-- ==== Sys2Proof/Certificates/Slice0/Obligations.lean ====
section
/-! DEFINITION. Certificates/Slice0/Obligations.lean: the statements for the provers. Each names in its docstring the rules of
spec/ that it formalises. `Does c s P`: the command completes on s with P of the next state (Safety.lean). -/
open Sys2Proof Sys2Proof.Machine

/-- R42: the count after n ticks, with the fraction carried from tick to tick. -/
def Obligations.TimeBaseTick : Prop :=
  (∀ (s : State) (n : Nat), s.powered = true → s.tb.running = true → 1 ≤ n → s.pwr.wakeDue = false → s.tb.restore = none →
    s.seam.slew = none → s.seam.press = none → s.seam.acq = none → s.fld R.TB_STATUS_LEAP_ARMED = 0 → s.clkSrc ≠ 2 →
    s.fld R.TB_INC_FRAC_DEN ≠ 0 →
    Does (.tbTick n) s fun t =>
      t.tb.now * s.fld R.TB_INC_FRAC_DEN + t.tb.frac
        = s.tb.now * s.fld R.TB_INC_FRAC_DEN + s.tb.frac
          + n * (s.fld R.TB_INC_INT_INT * s.fld R.TB_INC_FRAC_DEN + s.fld R.TB_INC_FRAC_NUM) ∧
      t.tb.frac < s.fld R.TB_INC_FRAC_DEN ∧ t.tb.elapsed + s.tb.now = t.tb.now + s.tb.elapsed ∧
      t = { s with tb := t.tb }) ∧
  (∀ (s : State) (n : Nat), s.powered = true → s.tb.running = true → 1 ≤ n → s.pwr.wakeDue = false → s.tb.restore = none →
    s.seam.slew = none → s.seam.press = none → s.seam.acq = none → s.fld R.TB_STATUS_LEAP_ARMED = 0 → s.clkSrc ≠ 2 →
    s.fld R.TB_INC_FRAC_DEN = 0 →
    Does (.tbTick n) s fun t =>
      t.tb.now = s.tb.now + n * s.fld R.TB_INC_INT_INT ∧ t.tb.frac = s.tb.frac ∧
      t.tb.elapsed + s.tb.now = t.tb.now + s.tb.elapsed ∧ t = { s with tb := t.tb })

/-- R51: the leap check of a tick. The tick is the increment, a delivered step, and then the leap check (R45). -/
def Obligations.LeapAppliedInTheTick : Prop :=
  (∀ s : State, s.powered = true → s.tb.running = true → s.pwr.wakeDue = false → s.tb.restore = none →
    ((s.advance 1).stepDue).fld R.TB_STATUS_LEAP_ARMED = 1 →
    ((s.advance 1).stepDue).tb.leapAt ≤ ((s.advance 1).stepDue).hubSec →
    Does (.tbTick 1) s fun t =>
      let u := (s.advance 1).stepDue
      t.fld R.TB_UTC_OFFSET_OFFSET = ofSigned 16 (toSigned 16 (u.fld R.TB_UTC_OFFSET_OFFSET) + u.tb.leapDelta) ∧
      t.fld R.TB_STATUS_LEAP_ARMED = 0 ∧ t.fld R.TB_STATUS_LEAP_DONE = 1 ∧ t.fld R.TB_STATUS_LEAP_ACTIVE = 0 ∧
      t.tb.now = u.tb.now ∧ t.leapCheck = t ∧
      OnlyFields u t [R.TB_UTC_OFFSET_OFFSET, R.TB_STATUS_LEAP_ARMED, R.TB_STATUS_LEAP_DONE, R.TB_STATUS_LEAP_ACTIVE])

/-- R44, R49, R50, R55, R56, R407, R447. -/
def Obligations.TimeBaseCommands : Prop :=
  (∀ (s : State) (path : Fin 4), s.powered = true →
    Does (.tbNow0Read path) s fun t =>
      (∀ p : Fin 4, Tab.get (fun _ => 0) t.tb.snaps p = if p = path then encodeHub s.tb.now else Tab.get (fun _ => 0) s.tb.snaps p) ∧
      Tab.get (fun _ => 0) t.host.rdata path = encodeHub s.tb.now % 2 ^ 32 ∧ t.regs = s.regs ∧ MemKept s t) ∧
  (∀ (s : State) (v : BitVec 32), s.powered = true → s.tiFenced = false → s.structural = true →
    Does (.tbIncWrite 0 v) s fun t => t.fld R.TB_INC_INT_INT = v.toNat % 2 ^ R.TB_INC_INT_INT.width ∧ OnlyFields s t [R.TB_INC_INT_INT]) ∧
  (∀ (s : State) (v : BitVec 32), s.powered = true → s.tiFenced = false → s.structural = true →
    (v.toNat / 2 ^ 16 = 0 ∨ v.toNat % 2 ^ 16 < v.toNat / 2 ^ 16) →
    Does (.tbIncWrite 1 v) s fun t => t.fld R.TB_INC_FRAC_NUM = v.toNat % 2 ^ 16 ∧ t.fld R.TB_INC_FRAC_DEN = v.toNat / 2 ^ 16 ∧
      OnlyFields s t [R.TB_INC_FRAC_NUM, R.TB_INC_FRAC_DEN]) ∧
  (∀ (s : State) (v : BitVec 32), s.powered = true → s.tiFenced = false → s.structural = true →
    16 ≤ v.toNat % 64 → v.toNat % 64 ≤ 32 →
    Does (.tbIncWrite 2 v) s fun t => t.fld R.TB_DIV_DIV = v.toNat % 64 ∧ OnlyFields s t [R.TB_DIV_DIV]) ∧
  (∀ (s : State) (reg : Fin 3) (v : BitVec 32), s.powered = true → s.tiFenced = false →
    (s.structural = false ∨ (reg = 1 ∧ v.toNat / 2 ^ 16 ≠ 0 ∧ v.toNat / 2 ^ 16 ≤ v.toNat % 2 ^ 16)
      ∨ (reg = 2 ∧ (v.toNat % 64 < 16 ∨ 32 < v.toNat % 64))) →
    Does (.tbIncWrite reg v) s fun t => t.fld R.TB_STATUS_INC_REJ = 1 ∧ OnlyFields s t [R.TB_STATUS_INC_REJ]) ∧
  (∀ (s : State) (delta : Fin 4), s.powered = true → s.tiFenced = false → (delta = 1 ∨ delta = 3) → s.hubSec < s.leapAtReg →
    Does (.leapArm delta) s fun t => t.fld R.TB_STATUS_LEAP_ARMED = 1 ∧ t.fld R.TB_LEAP_CTL_DELTA = delta ∧
      t.tb = { s.tb with leapAt := s.leapAtReg, leapDelta := if delta = 1 then 1 else -1 } ∧
      FieldsKept s t [R.TB_STATUS_LEAP_ARMED, R.TB_STATUS_LEAP_ACTIVE, R.TB_LEAP_CTL_DELTA] ∧ MemKept s t) ∧
  (∀ (s : State) (delta : Fin 4), s.powered = true → s.tiFenced = false → (delta = 1 ∨ delta = 3) → s.leapAtReg ≤ s.hubSec →
    Does (.leapArm delta) s fun t => t.fld R.TB_STATUS_LEAP_REJ = 1 ∧
      OnlyFields s t [R.TB_STATUS_LEAP_REJ, R.TB_LEAP_CTL_DELTA]) ∧
  (∀ (s : State), s.powered = true → s.tiFenced = false →
    Does (.leapArm 2) s fun t => t.fld R.TB_STATUS_LEAP_REJ = 1 ∧ OnlyFields s t [R.TB_STATUS_LEAP_REJ]) ∧
  (∀ (s : State), s.powered = true → s.tiFenced = false →
    Does (.leapArm 0) s fun t => t.fld R.TB_STATUS_LEAP_ARMED = 0 ∧
      OnlyFields s t [R.TB_STATUS_LEAP_ARMED, R.TB_STATUS_LEAP_ACTIVE, R.TB_LEAP_CTL_DELTA]) ∧
  (∀ (s : State), s.powered = true → s.tiFenced = false →
    Does .leapCancel s fun t => t.fld R.TB_STATUS_LEAP_ARMED = 0 ∧
      OnlyFields s t [R.TB_STATUS_LEAP_ARMED, R.TB_STATUS_LEAP_ACTIVE]) ∧
  (∀ (s : State), s.powered = true → s.tiFenced = false →
    Does .declareKnown s fun t => t.fld R.TB_STATUS_TIME_UNCERTAIN = 0 ∧ t.uncBound = 0 ∧
      OnlyFields s t [R.TB_STATUS_TIME_UNCERTAIN, R.TB_UNC_BOUND_LO_BOUND, R.TB_UNC_BOUND_HI_BOUND]) ∧
  (∀ (s : State), s.powered = true → s.fld R.TB_STATUS_TIME_UNCERTAIN = 1 → s.uncBound < 2 ^ 64 - 1 → s.tsState ≠ 2 →
    s.tiFenced = false →
    Does .uncBoundGrow s fun t => t.uncBound = min (2 ^ 64 - 2) (s.uncBound + fuPerSec * s.uOsc / 2 ^ 48) ∧
      OnlyFields s t [R.TB_UNC_BOUND_LO_BOUND, R.TB_UNC_BOUND_HI_BOUND]) ∧
  (∀ (s : State), s.powered = true →
    (s.fld R.TB_STATUS_TIME_UNCERTAIN = 0 ∨ s.uncBound = 2 ^ 64 - 1 ∨ s.tsState = 2 ∨ s.tiFenced = true) →
    Ignores .uncBoundGrow s) ∧
  (∀ (s : State), s.powered = true → s.tb.running = false → s.fld (R.SYN_PLL_STATUS_STATE 0) ≠ 3 →
    Does .tbStartTimeout s fun t => t.tb = { s.tb with running := true } ∧ t.fld R.TB_STATUS_CLK_SRC = 2 ∧
      t.fld R.TB_STATUS_TIME_DEGRADED = 1 ∧ FieldsKept s t [R.TB_STATUS_CLK_SRC, R.TB_STATUS_TIME_DEGRADED] ∧ MemKept s t) ∧
  (∀ (s : State), s.powered = true → s.tb.running = true ∨ s.fld (R.SYN_PLL_STATUS_STATE 0) = 3 → Ignores .tbStartTimeout s) ∧
  (∀ (s : State) (d : Fin 4) (r : Fin 3) (v : BitVec 32), s.powered = true → s.tiFenced = true →
    ∀ c ∈ [.leapCancel, .declareKnown, .leapArm d, .tbIncWrite r v], Does c s fun t =>
      t.fld R.FLT_TI_REFUSED_COUNT = min (2 ^ R.FLT_TI_REFUSED_COUNT.width - 1) (s.fld R.FLT_TI_REFUSED_COUNT + 1) ∧
      OnlyFields s t [R.FLT_TI_REFUSED_COUNT])

/-- R58, R64, R65, R112, R446: stages, restarts and the source. A stage entered from stage k adjusts the integrator by the
difference of kp (R64). -/
def Obligations.ServoCommands : Prop :=
  (∀ (s : State) (k : Fin 8), s.powered = true → s.stage = k → s.tservoFenced = false → s.stageReady = true →
    s.fld R.TSV_CTL_LAST_STAGE < 8 →
    Does .tsvStageAdvance s fun t => t.stage = k + 1 ∧ t.tsv = { s.tsv with stageAt := s.tb.elapsed } ∧
      t.pair R.TSV_INTEG_LO R.TSV_INTEG_HI
        = ofSigned 64 (s.integ + servoUnits ((s.kp (k + 1) - s.kp k) * fuSeconds s.lastX)) ∧
      FieldsKept s t [R.TSV_STATUS_STAGE, R.TSV_INTEG_LO, R.TSV_INTEG_HI] ∧ MemKept s t) ∧
  (∀ (s : State), s.powered = true → (s.stageReady = false ∨ s.tservoFenced = true) → Ignores .tsvStageAdvance s) ∧
  (∀ (s : State) (k : Fin 8), s.powered = true → s.stage = k → s.tservoFenced = false → s.restartStage < 8 →
    Does .tsvRestart s fun t => t.stage = min (s.fld R.TSV_CTL_RESTART_STAGE) (s.fld R.TSV_CTL_LAST_STAGE) ∧
      t.tsv.stageAt = s.tb.elapsed ∧
      t.pair R.TSV_INTEG_LO R.TSV_INTEG_HI
        = ofSigned 64 (s.integ + servoUnits ((s.kp s.restartStage - s.kp k) * fuSeconds s.lastX)) ∧
      t.tsState = (if s.tsState = 2 then 1 else s.tsState) ∧ MemKept s t) ∧
  (∀ (s : State) (k n : Fin 8), s.powered = true → s.stage = k → s.tservoFenced = false → k ≤ n →
    Does (.tsvLastStageWrite n) s fun t => t.fld R.TSV_CTL_LAST_STAGE = n ∧ OnlyFields s t [R.TSV_CTL_LAST_STAGE]) ∧
  (∀ (s : State) (k n : Fin 8), s.powered = true → s.stage = k → s.tservoFenced = false → n < k →
    Does (.tsvLastStageWrite n) s fun t => t.fld R.TSV_CTL_LAST_STAGE = n ∧ t.stage = n ∧ t.tsv.stageAt = s.tb.elapsed ∧
      t.pair R.TSV_INTEG_LO R.TSV_INTEG_HI = ofSigned 64 (s.integ + servoUnits ((s.kp n - s.kp k) * fuSeconds s.lastX)) ∧
      FieldsKept s t [R.TSV_CTL_LAST_STAGE, R.TSV_STATUS_STAGE, R.TSV_INTEG_LO, R.TSV_INTEG_HI] ∧ MemKept s t) ∧
  (∀ (s : State) (n : Fin 8) (v : BitVec 32), s.powered = true → s.tservoFenced = false →
    Does (.tsvStageWrite n v) s fun t => t.fld (R.TSV_STAGE_FN n) = v.toNat % 64 ∧
      t.fld (R.TSV_STAGE_ZETA n) = v.toNat / 2 ^ 6 % 2 ^ (R.TSV_STAGE_ZETA n).width ∧
      t.fld (R.TSV_STAGE_DWELL n) = v.toNat / 2 ^ 12 % 2 ^ (R.TSV_STAGE_DWELL n).width ∧
      (s.stage = n → t.pair R.TSV_INTEG_LO R.TSV_INTEG_HI
        = ofSigned 64 (s.integ + servoUnits ((t.kp n - s.kp n) * fuSeconds s.lastX))) ∧
      (s.stage ≠ n → t.integ = s.integ) ∧
      OnlyFields s t [R.TSV_STAGE_FN n, R.TSV_STAGE_ZETA n, R.TSV_STAGE_DWELL n, R.TSV_INTEG_LO, R.TSV_INTEG_HI]) ∧
  (∀ (s : State) (v : Fin 4), s.powered = true → s.tservoFenced = false → s.tsvSrc ≠ v →
    Does (.tsvSrcWrite v) s fun t => t.tsvSrc = v ∧ t.tsv.lastIn = none ∧
      (v = 0 → s.holding = false → t.tsv.y = s.integ) ∧ t.tsState = (if s.tsState = 2 then 1 else s.tsState) ∧ MemKept s t) ∧
  (∀ (s : State) (n : Fin 8) (v : BitVec 32) (w : Fin 4), s.powered = true → s.tiFenced = false → s.fenced 0x001 = true →
    ∀ c ∈ [.tsvRestart, .tsvLastStageWrite n, .tsvStageWrite n v, .tsvSrcWrite w], Ignores c s)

————————

EXERCISE OBJECTIVE: Filter the records for the word "Certificates" and show every line that has it.

RESPONSE:
-- ==== Sys2Proof/Certificates/Slice0/Obligations.lean ====
/-! DEFINITION. Certificates/Slice0/Obligations.lean: the statements for the provers. Each names in its docstring the rules of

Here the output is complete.